My arm stole round her slim waist, and my lips met hers in a fond, passionate caress. She looked very dainty in a plain walking costume of cream serge, with a boa of ostrich feathers about her throat, and a large straw hat trimmed with autumn flowers. It was exceptionally warm for the time of year; yet at night, on the breezy East Coast, there is a cold nip in the air even in the height of summer.

That afternoon we had, by favour of its owner, Mr.

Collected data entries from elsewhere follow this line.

-- ==== Sys2Proof/Word.lean ====
section
/-! DEFINITION. The two word types of HUFFCORE: a byte of a buffer (rule R60) and a 32-bit register (rule R21). -/

namespace Sys2Proof

/-- A byte of a buffer, 8 bits (rule R60). -/
abbrev Byte := BitVec 8

/-- The contents of a register, 32 bits (rule R21). -/
abbrev Word := BitVec 32

end Sys2Proof
end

George Beeforth, one of the pioneers of Scarborough, wandered through the beautiful private gardens of the Belvedere, which, with their rose-walks, lawns and plantations, stretched from the promenade down to the sea, and had spent some charming hours in what its genial owner called “the sun-trap.” In all the north of England there are surely no more beautiful gardens beside the sea than those, and happily their good-natured owner is never averse to granting a stranger permission to visit them.

As we now sat upon that stile our hearts were too full for words, devoted as we were to each other.

“Owen,” my wife exclaimed at last, her soft little hand upon my shoulder as she looked up into my face, “are you certain you will never regret marrying me?”

“Why, of course not, dearest,” I said quickly, looking into her great wide-open eyes.

“But – but, somehow – ”

“Somehow, what?” I asked slowly.

“Well,” she sighed, gazing away towards the far-off horizon, her wonderful eyes bluer than the sea itself, “I have a strange, indescribable feeling of impending evil – a presage of disaster.”